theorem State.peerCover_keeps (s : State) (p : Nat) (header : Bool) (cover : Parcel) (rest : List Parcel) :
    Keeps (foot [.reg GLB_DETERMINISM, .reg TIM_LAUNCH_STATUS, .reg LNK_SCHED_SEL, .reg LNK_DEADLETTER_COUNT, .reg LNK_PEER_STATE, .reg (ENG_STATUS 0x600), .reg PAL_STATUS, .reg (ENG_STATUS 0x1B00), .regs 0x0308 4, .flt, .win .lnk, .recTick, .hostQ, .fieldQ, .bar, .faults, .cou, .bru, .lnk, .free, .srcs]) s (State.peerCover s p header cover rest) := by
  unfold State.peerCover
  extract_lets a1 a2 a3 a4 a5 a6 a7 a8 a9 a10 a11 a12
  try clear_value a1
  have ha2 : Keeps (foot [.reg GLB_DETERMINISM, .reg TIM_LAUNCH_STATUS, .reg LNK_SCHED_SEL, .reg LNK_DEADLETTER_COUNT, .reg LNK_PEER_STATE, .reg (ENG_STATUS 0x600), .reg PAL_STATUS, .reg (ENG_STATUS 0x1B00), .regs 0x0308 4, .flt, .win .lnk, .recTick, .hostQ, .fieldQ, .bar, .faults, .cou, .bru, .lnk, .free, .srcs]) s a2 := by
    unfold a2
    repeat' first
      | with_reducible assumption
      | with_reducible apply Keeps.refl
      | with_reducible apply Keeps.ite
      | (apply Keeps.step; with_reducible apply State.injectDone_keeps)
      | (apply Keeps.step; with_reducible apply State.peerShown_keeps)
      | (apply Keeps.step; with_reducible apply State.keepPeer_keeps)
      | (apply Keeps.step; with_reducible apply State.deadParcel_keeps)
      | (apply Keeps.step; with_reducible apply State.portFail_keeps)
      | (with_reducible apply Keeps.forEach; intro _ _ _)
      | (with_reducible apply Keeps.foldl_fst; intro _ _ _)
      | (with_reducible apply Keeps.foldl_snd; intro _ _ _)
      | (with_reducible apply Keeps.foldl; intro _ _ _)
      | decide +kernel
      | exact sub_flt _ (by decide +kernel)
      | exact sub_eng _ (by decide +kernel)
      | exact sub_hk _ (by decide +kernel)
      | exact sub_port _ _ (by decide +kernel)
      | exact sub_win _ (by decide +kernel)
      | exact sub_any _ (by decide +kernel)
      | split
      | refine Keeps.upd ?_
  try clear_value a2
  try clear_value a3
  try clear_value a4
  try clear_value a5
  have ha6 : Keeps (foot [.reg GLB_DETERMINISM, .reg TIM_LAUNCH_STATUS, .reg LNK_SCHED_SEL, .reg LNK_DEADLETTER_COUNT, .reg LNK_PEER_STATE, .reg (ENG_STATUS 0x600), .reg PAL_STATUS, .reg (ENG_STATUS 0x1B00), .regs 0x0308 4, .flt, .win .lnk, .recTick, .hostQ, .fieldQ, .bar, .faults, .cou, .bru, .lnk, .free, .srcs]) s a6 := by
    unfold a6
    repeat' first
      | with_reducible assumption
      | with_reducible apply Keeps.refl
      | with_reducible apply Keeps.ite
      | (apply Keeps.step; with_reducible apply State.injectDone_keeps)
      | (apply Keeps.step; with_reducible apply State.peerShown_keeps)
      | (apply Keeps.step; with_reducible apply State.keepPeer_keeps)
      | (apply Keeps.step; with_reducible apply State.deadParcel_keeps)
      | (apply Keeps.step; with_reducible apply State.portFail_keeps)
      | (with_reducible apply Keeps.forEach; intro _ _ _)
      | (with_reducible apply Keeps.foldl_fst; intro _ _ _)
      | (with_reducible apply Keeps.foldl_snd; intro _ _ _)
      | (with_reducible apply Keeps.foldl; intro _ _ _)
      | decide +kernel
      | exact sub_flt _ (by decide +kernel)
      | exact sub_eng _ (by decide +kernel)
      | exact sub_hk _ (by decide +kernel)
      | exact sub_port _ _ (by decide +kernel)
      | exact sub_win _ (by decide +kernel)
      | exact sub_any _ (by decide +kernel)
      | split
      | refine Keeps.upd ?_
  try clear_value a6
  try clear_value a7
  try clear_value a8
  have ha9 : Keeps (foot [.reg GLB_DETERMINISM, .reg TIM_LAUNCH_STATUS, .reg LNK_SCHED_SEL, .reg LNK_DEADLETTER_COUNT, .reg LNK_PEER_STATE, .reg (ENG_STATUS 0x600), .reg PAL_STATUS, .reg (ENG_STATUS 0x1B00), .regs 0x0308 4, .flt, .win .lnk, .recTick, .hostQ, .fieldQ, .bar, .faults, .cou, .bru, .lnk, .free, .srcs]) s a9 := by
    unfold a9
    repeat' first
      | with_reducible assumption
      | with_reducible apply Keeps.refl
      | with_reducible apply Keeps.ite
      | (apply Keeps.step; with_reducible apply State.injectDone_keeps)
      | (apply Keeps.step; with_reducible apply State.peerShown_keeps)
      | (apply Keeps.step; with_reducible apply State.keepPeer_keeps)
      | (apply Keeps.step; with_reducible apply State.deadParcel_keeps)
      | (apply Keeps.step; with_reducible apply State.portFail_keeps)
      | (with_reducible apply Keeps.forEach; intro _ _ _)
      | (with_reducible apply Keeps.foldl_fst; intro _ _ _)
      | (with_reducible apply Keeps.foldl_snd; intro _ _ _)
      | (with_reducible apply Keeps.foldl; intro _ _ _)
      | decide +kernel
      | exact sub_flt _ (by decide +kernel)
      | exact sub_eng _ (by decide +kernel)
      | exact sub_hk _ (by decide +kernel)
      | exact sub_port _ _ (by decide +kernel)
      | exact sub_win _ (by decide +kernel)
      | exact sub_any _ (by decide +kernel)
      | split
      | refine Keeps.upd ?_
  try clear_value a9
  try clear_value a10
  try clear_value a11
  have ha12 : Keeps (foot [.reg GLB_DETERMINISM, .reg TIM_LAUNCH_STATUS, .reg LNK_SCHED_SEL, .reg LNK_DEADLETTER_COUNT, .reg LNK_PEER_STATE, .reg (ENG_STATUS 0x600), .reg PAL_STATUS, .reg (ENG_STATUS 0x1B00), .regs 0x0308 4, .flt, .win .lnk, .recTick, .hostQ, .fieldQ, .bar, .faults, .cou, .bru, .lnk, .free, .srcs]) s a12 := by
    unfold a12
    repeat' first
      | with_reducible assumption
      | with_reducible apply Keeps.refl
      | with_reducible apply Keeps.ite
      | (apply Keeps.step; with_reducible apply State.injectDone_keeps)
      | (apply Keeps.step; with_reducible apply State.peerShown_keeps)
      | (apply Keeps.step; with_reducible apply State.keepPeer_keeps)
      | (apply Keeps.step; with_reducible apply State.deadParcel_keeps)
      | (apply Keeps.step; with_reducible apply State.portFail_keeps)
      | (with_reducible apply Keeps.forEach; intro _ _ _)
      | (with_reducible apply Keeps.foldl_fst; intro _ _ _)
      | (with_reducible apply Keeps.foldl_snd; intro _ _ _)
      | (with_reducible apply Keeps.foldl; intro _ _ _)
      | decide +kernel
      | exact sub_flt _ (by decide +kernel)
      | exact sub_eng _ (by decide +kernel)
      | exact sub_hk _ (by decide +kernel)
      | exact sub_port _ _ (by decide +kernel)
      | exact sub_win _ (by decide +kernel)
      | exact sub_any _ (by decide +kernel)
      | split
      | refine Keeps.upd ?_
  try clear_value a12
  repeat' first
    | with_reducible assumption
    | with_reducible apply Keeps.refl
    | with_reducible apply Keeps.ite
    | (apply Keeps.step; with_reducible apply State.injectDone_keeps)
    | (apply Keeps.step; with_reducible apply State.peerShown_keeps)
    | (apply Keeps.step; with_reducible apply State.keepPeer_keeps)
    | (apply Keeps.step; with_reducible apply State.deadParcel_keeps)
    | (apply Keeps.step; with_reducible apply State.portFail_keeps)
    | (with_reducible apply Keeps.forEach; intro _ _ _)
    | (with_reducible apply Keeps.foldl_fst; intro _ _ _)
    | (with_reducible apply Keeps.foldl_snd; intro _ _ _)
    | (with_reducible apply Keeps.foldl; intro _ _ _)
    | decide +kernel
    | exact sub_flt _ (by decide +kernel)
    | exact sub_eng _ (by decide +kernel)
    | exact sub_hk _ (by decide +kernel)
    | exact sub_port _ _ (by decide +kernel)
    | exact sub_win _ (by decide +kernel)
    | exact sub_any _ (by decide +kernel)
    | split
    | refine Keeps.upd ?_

Assignment:
If a line in the entries above contains "unfold", report it.

Exercise answer:
  unfold State.peerCover
    unfold a2
    unfold a6
    unfold a9
    unfold a12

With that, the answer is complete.